» **To do**
Your answer is the lines below, exactly, from the one that contains "(R409, R410) -/" through the one that contains "match t.unresolved.find? (fun", both included.

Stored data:
--- START ---

-- ==== Sys2Proof/Machine/HbmState.lean ====
section
/-!
DEFINITION. The state of a crucible's HBM controllers and regulators (spec/09).
-/
namespace Sys2Proof.Machine

/-- SHARE and CEIL by partition (R327). -/
structure HbmRegs where
  share : Store Byte
  ceil : Store Byte
  deriving DecidableEq, Repr

def shareDefault : Nat → Byte := fun _ => 0
def ceilDefault : Nat → Byte := fun _ => 0xFF

/-- HBM_PMAP_BASE_i, LIMIT_i and CTRL_i (R328). -/
structure PmapEntry where
  base : BitVec 20
  limit : BitVec 20
  enable : Bool
  part : BitVec 4
  sources : BitVec 5
  deriving DecidableEq, Repr

def pmapDefault : Nat → PmapEntry := fun _ => ⟨0, 0, false, 0, 0⟩

structure PmapRegs where
  entries : Store PmapEntry
  split : BitVec 9
  deriving DecidableEq, Repr

/-- STATE and RATE of HBM_STACK_STATUS_s (R331). -/
structure StackStatus where
  state : BitVec 2
  rate : BitVec 2
  deriving DecidableEq, Repr

/-- A lane repair of a stack (R316). -/
structure LaneRepair where
  stack : Fin 2
  channel : BitVec 5
  half : BitVec 1
  lane : BitVec 6
  rate : BitVec 2
  step : W48
  deriving DecidableEq, Repr

/-- A correction remembered for the erasure rule of R317: pseudo-channel and symbol as 36 q + symbol, and its always-on tick. -/
structure Correction where
  place : Nat
  tick : W64
  deriving DecidableEq, Repr

/-- What an access granted by a regulator does: a burst is read; the read of a merge, whose data the write that follows uses; bytes are
written (R308). -/
inductive HbmAct where
  | read (errors : BurstErrors)
  | merge
  | write (at_ : Nat) (data : List Byte) (errors : BurstErrors)
  deriving DecidableEq, Repr

/-- An access and the offset it starts at (R308, R322). -/
structure HbmAccess where
  src : HbmSource
  off : Nat
  act : HbmAct
  deriving DecidableEq, Repr

structure Hbm where
  /-- 64 GiB; an unlisted byte reads 0, the fill at power-on (R313). -/
  mem : Memory
  /-- Poisoned 32-byte units, by offset / 32 (R650). -/
  poison : Store Bool
  /-- Lanes taken as erasures, by 36 q + symbol (R317). -/
  erased : Store Bool
  fixes : List Correction
  repairs : List LaneRepair
  reg : Staged HbmRegs
  pmap : Staged PmapRegs
  /-- Slots granted in the window in progress and in the last one, by partition (R322, R329). -/
  used : Store Nat
  usedLast : Store (BitVec 17)
  /-- Accesses held by their partition's ceiling, in the order of arrival (R322). -/
  waiting : List HbmAccess
  /-- The partition last granted at each pseudo-channel's scheduler (R322). -/
  lastGrant : Store (BitVec 4)
  /-- HBM_STATUS [5:0] (R330). -/
  status : BitVec 6
  stack0 : StackStatus
  stack1 : StackStatus
  scrubInterval : W16
  /-- Next local address of the scrubber, by pseudo-channel (R318). -/
  scrubAt : Store Nat
  ce0 : W32
  ce1 : W32
  ue0 : W32
  ue1 : W32
  ueAddr : BitVec 36
  deriving DecidableEq, Repr

def falseStore : Nat → Bool := fun _ => false
def zeroNat : Nat → Nat := fun _ => 0
/-- The round robin begins with partition 0 (log 64). -/
def lastGrantDefault : Nat → BitVec 4 := fun _ => 15
def zero17 : Nat → BitVec 17 := fun _ => 0

def Hbm.reset : Hbm where
  mem := []
  poison := []
  erased := []
  fixes := []
  repairs := []
  reg := Staged.reset ⟨[], []⟩
  pmap := Staged.reset ⟨[], 500⟩
  used := []
  usedLast := []
  waiting := []
  lastGrant := []
  status := 0
  stack0 := ⟨0, 0⟩
  stack1 := ⟨0, 0⟩
  scrubInterval := 0x1000
  scrubAt := []
  ce0 := 0
  ce1 := 0
  ue0 := 0
  ue1 := 0
  ueAddr := 0

end Sys2Proof.Machine
end

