-- ==== Sys2Proof/Machine/FabricOps.lean ====
section
/-!
DEFINITION. The transport layer of a crucible: injection (R405, R409–R412, R418), arrival and its checks (R413, R415, R416, R419, R420),
responses (R398, R404), urgent messages (R425).
-/
namespace Sys2Proof.Machine


/-- A packet comes to a port, and leaves when it can. -/
def State.enterWait (s : State) (c : Cru) (n : PortIx) (w : CreditWait) : State :=
  let (x, os) := (s.crucible c).enterWait c n w
  (s.putCrucible c x).emit os

def State.enterPort (s : State) (c : Cru) (n : PortIx) (vc : Nat) (q : Packet) : State :=
  s.enterWait c n ⟨vc, q, false⟩

/-- FAB_XCOUNT_k (R435). -/
def Xport.bump (t : Xport) (k : Nat) : Xport := { t with count := Store.modify zero32 t.count k (fun v => satAdd v 1) }

def Crucible.onXport (x : Crucible) (f : Xport → Xport) : Crucible := { x with xport := f x.xport }

/-- Change the packet numbered `i`. -/
def Crucible.modPkt (x : Crucible) (i : Nat) (f : Pkt → Pkt) : Crucible :=
  x.onXport (fun t => { t with pkts := t.pkts.map (fun q => if q.num = i then f q else q) })

def Crucible.dropPkt (x : Crucible) (i : Nat) : Crucible :=
  x.onXport (fun t => { t with pkts := t.pkts.filter (fun q => q.num ≠ i) })

def Crucible.findPkt (x : Crucible) (i : Nat) : Option Pkt := x.xport.pkts.find? (fun q => q.num == i)

/-! ### Connections and stream contexts (R409, R410) -/

/-- A connection by its far end; the multicast connection stands beyond them. -/
def connKey (m : Nat) (c : Cru) : Nat := 4 * m + c.val
def Pkt.key (q : Pkt) : Nat := if q.modmask.isSome then 16384 else connKey q.dest q.destCru

def Xport.conn (t : Xport) (k : Nat) : Conn := Store.get connDefault t.conns k
def Xport.putConn (t : Xport) (k : Nat) (v : Conn) : Xport := { t with conns := Store.set connDefault t.conns k v }

/-- The unresolved packets. -/
def Xport.unresolved (t : Xport) : List Pkt := t.pkts.filter Pkt.sent

/-- The stream context of a connection: the one it holds, else the lowest unused one. -/
def Xport.streamFor (t : Xport) (key : Nat) : Option (BitVec 11) :=
  match t.unresolved.find? (fun q => q.key == key) with
  | some q => some q.stream
  | none => ((List.range 2048).find? (fun i => t.unresolved.all (fun q => q.stream.toNat != i))).map (BitVec.ofNat 11)

/-- Bytes of the staging buffer in use: reserved for a READ until its answer, and held until a WRITE has left (R414). -/
def Xport.staging (t : Xport) : Nat :=
  (t.pkts.map (fun r =>
    if !r.staged then 0 else if r.kind = 0x02 then (if r.sent && !r.answered then r.aux.toNat else 0)
    else if r.sent then 0 else r.payload.length)).sum

/-- Crucible space, a context, window space, no PSN 256 above an unresolved one, and room for what a READ brings (R410, R413, R414). -/
def Xport.fits (t : Xport) (q : Pkt) : Bool :=
  let mine := t.unresolved.filter (fun r => r.key == q.key)
  (q.kind != 0x02 || !q.staged || decide (t.staging + q.aux.toNat ≤ 262144)) && decide (t.unresolved.length < 4096) && (t.streamFor q.key).isSome && decide (mine.length < t.e2e.window.toNat) &&
    (q.modmask.isSome || mine.all (fun r => decide (((t.conn q.key).nextPsn - r.psn).toNat < 256)))

/-- Stream contexts held (R433). -/
def Xport.streams (t : Xport) : Nat := ((t.unresolved.map Pkt.key).eraseDups).length

/-! ### The packet a request becomes -/

def locOf (rack : BitVec 10) (slot : BitVec 6) : W16 := rack ++ slot

/-- The header fields every packet of crucible c carries (R397). -/
def Crucible.newPacket (x : Crucible) (c : Cru) (kind : Byte) (cls : BitVec 2) (dst : W16) (payload : List Byte) : Packet :=
  let j := x.xport.job.live
  { kind := kind, cls := cls, escape := false, modmask := false, coremask := false, unseq := false, epoch := j.epoch,
    jobTag := j.tag, dstLoc := dst, srcLoc := locOf j.rack j.slot, src := j.self, srcCru := BitVec.ofNat 2 c.val,
    len := BitVec.ofNat 13 payload.length, stream := 0, psn := 0, aux := 0, addr := 0, mask := 0, resv := false,
    payload := payload }

/-- The packet of a request that has its stream and PSN. -/
def Crucible.requestPacket (x : Crucible) (c : Cru) (q : Pkt) : Packet :=
  { x.newPacket c q.kind (if q.col then 3 else 1) (locOf q.dstRack q.dstSlot) q.payload with
    modmask := q.modmask.isSome, coremask := q.coremask.isSome, unseq := q.unseq, stream := q.stream, psn := q.psn, aux := q.aux,
    addr := q.addr, mask := match q.coremask with | some m => m | none => (q.modmask.getD 0).setWidth 128 }

/-- The adaptive virtual channel of its class (R400, R403). -/
def Pkt.vc (q : Pkt) : Nat := if q.col then 5 else 1

/-! ### Injection (R405, R410, R418) -/

/-- The bucket holds the packet if it goes to another rack. -/
def Xport.tokens (t : Xport) (p : Packet) : Bool :=
  p.dstLoc.extractLsb' 6 10 == t.job.live.rack || (t.xrack.live.rate != 0 && decide (p.bytes.length ≤ t.bucket))

def Xport.takeTokens (t : Xport) (p : Packet) : Xport :=
  if p.dstLoc.extractLsb' 6 10 = t.job.live.rack then t else { t with bucket := t.bucket - p.bytes.length }

/-- A packet of a transfer is injected (R89, R542). -/
def Crucible.injected (x : Crucible) (o : Option Owner) : Crucible :=
  match o with
  | none => x
  | some o =>
    ((x.modXfer o (fun e => { e with toInject := e.toInject - 1 })).modLog o.core
      (fun g => { g with progXfer := g.progXfer + 1 })).finishXfer o

/-- The place of a new packet in the resend area: the lowest that no unresolved packet holds (R411). -/
def Xport.freeSlot (t : Xport) : Nat := ((List.range 4096).find? (fun i => t.unresolved.all (fun q => q.slot != i))).getD 0

/-- Header and payload of a packet go to its place in the resend area of region 1, 4,144 bytes each. -/
def Crucible.keepCopy (x : Crucible) (c : Cru) (slot : Nat) (p : Packet) : Crucible :=
  { x with hbm := x.hbm.put (Config.resendAt c.val % (0x1F000000 - 0x2000000) + 4144 * slot) p.bytes }

/-- The request with its stream context and PSN, sent by port `n`. -/
def Crucible.stamp (x : Crucible) (q : Pkt) (n : Nat) : Crucible × Pkt :=
  let t := x.xport
  let mc := q.modmask.isSome
  let q := { q with sent := true, slot := t.freeSlot, stream := (t.streamFor q.key).getD 0, unseq := mc, port := Fin.ofNat 16 n,
                    psn := if mc then t.mcPsn else (t.conn q.key).nextPsn, retries := t.e2e.retries.toNat }
  let v := t.conn q.key
  let t := if mc then { t with mcPsn := t.mcPsn + 1 } else t.putConn q.key { v with nextPsn := v.nextPsn + 1 }
  (({ x with xport := t }).modPkt q.num (fun _ => q), q)

/-- The port chosen last (R405). -/
def Crucible.chose (x : Crucible) (n : PortIx) : Crucible := if n.val < 13 then { x with chooseLast := n.val } else x

/-- A new request leaves for port `n`, when everything R405, R410 and R418 ask for is there. -/
def State.injectNew (s : State) (c : Cru) (n : PortIx) (q : Pkt) : State :=
  let x := s.crucible c
  if x.choosePort c q.awaited q.destCru q.vc none = some n ∧ x.xport.fits q then
    let (x', q') := x.stamp q n.val
    let p := x'.requestPacket c q'
    if x.xport.tokens p then
      (s.putCrucible c ((((x'.keepCopy c q'.slot p).onXport (fun t => t.takeTokens p)).chose n).injected q.owner)).enterPort c n q.vc p
    else s
  else s

/-- A resend to module m: the same packet, or a unicast copy of a MODMASK packet (R412). -/
def Crucible.resendPacket (x : Crucible) (c : Cru) (q : Pkt) (m : Nat) : Packet :=
  let p := x.requestPacket c q
  if q.modmask.isSome then
    let e := x.modEntry m
    { p with modmask := false, mask := 0, dstLoc := locOf e.rack e.slot, addr := withModule q.addr m }
  else p
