-- ==== Sys2Proof/Machine/JobOps.lean ====
section
/-!
DEFINITION. The job set's commit point (R409, R430).
-/
namespace Sys2Proof.Machine

/-- Two VALID entries hold one location. -/
def sharedLocation : List (Nat × ModEntry) → Bool
  | [] => false
  | (_, e) :: rest => (e.valid && rest.any (fun (_, f) => f.valid && f.rack == e.rack && f.slot == e.slot)) || sharedLocation rest

/-- The set may be committed. -/
def JobSet.ok (j : JobSet) (slotId : BitVec 6) : Bool :=
  let e := Store.get modDefault j.table j.self.toNat
  !j.active || (j.slot == slotId && e.valid && e.rack == j.rack && e.slot == j.slot && !sharedLocation j.table)

/-- EPOCH, JOB_TAG, ACTIVE or a field of FAB_JOB_SELF differs. -/
def JobSet.differs (a b : JobSet) : Bool :=
  a.epoch != b.epoch || a.tag != b.tag || a.active != b.active || a.rack != b.rack || a.slot != b.slot || a.self != b.self

/-- Modules whose table entries differ. -/
def JobSet.changed (a b : JobSet) : List Nat :=
  ((a.table ++ b.table).map (·.1)).eraseDups.filter (fun m => Store.get modDefault a.table m != Store.get modDefault b.table m)

/-- Packets at the ports, but for the urgent class, leave no more if `hit` holds of them; with how many of them are responses. -/
def Crucible.dropWaits (x : Crucible) (hit : Packet → Bool) : Crucible × Nat :=
  let gone := fun (w : CreditWait) => w.packet.cls != 0 && hit w.packet
  ({ x with ports := x.ports.map (fun e => (e.1, { e.2 with waits := e.2.waits.filter (fun w => !gone w) })) },
   (x.ports.map (fun e => e.2.waits.countP (fun w => gone w && w.packet.cls == 2))).sum)

/-- Every connection at 0, every packet held given up (R409, R430). -/
def Crucible.resetConns (x : Crucible) : Crucible :=
  let (x, n) := x.dropWaits (fun _ => true)
  (x.abandonAll x.xport.pkts (x.xport.rsps.length + n)).onXport (fun t =>
    { t with conns := [], rsps := [], gen := t.gen + 1, genAll := t.gen + 1, connGen := [] })

/-- The connections to some modules at 0, their packets given up. -/
def Crucible.resetConnsOf (x : Crucible) (ms : List Nat) : Crucible :=
  let hit := x.xport.pkts.filter (fun q => ms.any (fun m => m == q.dest || decide (m ∈ q.awaited)))
  let (x, n) := x.dropWaits (fun p => decide (x.xport.job.live.moduleAt p.dstLoc ∈ ms))
  let away := fun (w : RspWait) => decide (w.dest ∈ ms)
  (x.abandonAll hit (x.xport.rsps.countP away + n)).onXport (fun t =>
    { t with conns := ms.foldl (fun v m => (List.range 4).foldl (fun v c => Store.erase v (4 * m + c)) v) t.conns,
             rsps := t.rsps.filter (fun w => !away w), plane := ms.foldl Store.erase t.plane, gen := t.gen + 1,
             connGen := ms.foldl (fun v m => Store.set zeroNat v m (t.gen + 1)) t.connGen })

/-- An accepted set becomes live. -/
def Crucible.acceptJob (x : Crucible) : Crucible :=
  let old := x.xport.job.live
  let new := x.xport.job.shadow
  let x := if old.differs new then x.resetConns.onXport (fun t => { t with plane := [] }) else if (old.changed new).isEmpty then x else x.resetConnsOf (old.changed new)
  x.onXport (fun t => { t with job := t.job.accept })

/-- The commit point passes: the set is taken or rejected (R18, R430). -/
def Crucible.jobPoint (x : Crucible) (slotId : BitVec 6) : Crucible :=
  if x.xport.job.commit then
    if x.xport.job.shadow.ok slotId then x.acceptJob
    else x.onXport (fun t => { t with job := t.job.reject, status := setFlag t.status 2 })
  else x

end Sys2Proof.Machine
end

--- END ---

» **Written response**
/-! ### Connections and stream contexts (R409, R410) -/

/-- A connection by its far end; the multicast connection stands beyond them. -/
def connKey (m : Nat) (c : Cru) : Nat := 4 * m + c.val
def Pkt.key (q : Pkt) : Nat := if q.modmask.isSome then 16384 else connKey q.dest q.destCru

def Xport.conn (t : Xport) (k : Nat) : Conn := Store.get connDefault t.conns k
def Xport.putConn (t : Xport) (k : Nat) (v : Conn) : Xport := { t with conns := Store.set connDefault t.conns k v }

/-- The unresolved packets. -/
def Xport.unresolved (t : Xport) : List Pkt := t.pkts.filter Pkt.sent

/-- The stream context of a connection: the one it holds, else the lowest unused one. -/
def Xport.streamFor (t : Xport) (key : Nat) : Option (BitVec 11) :=
  match t.unresolved.find? (fun q => q.key == key) with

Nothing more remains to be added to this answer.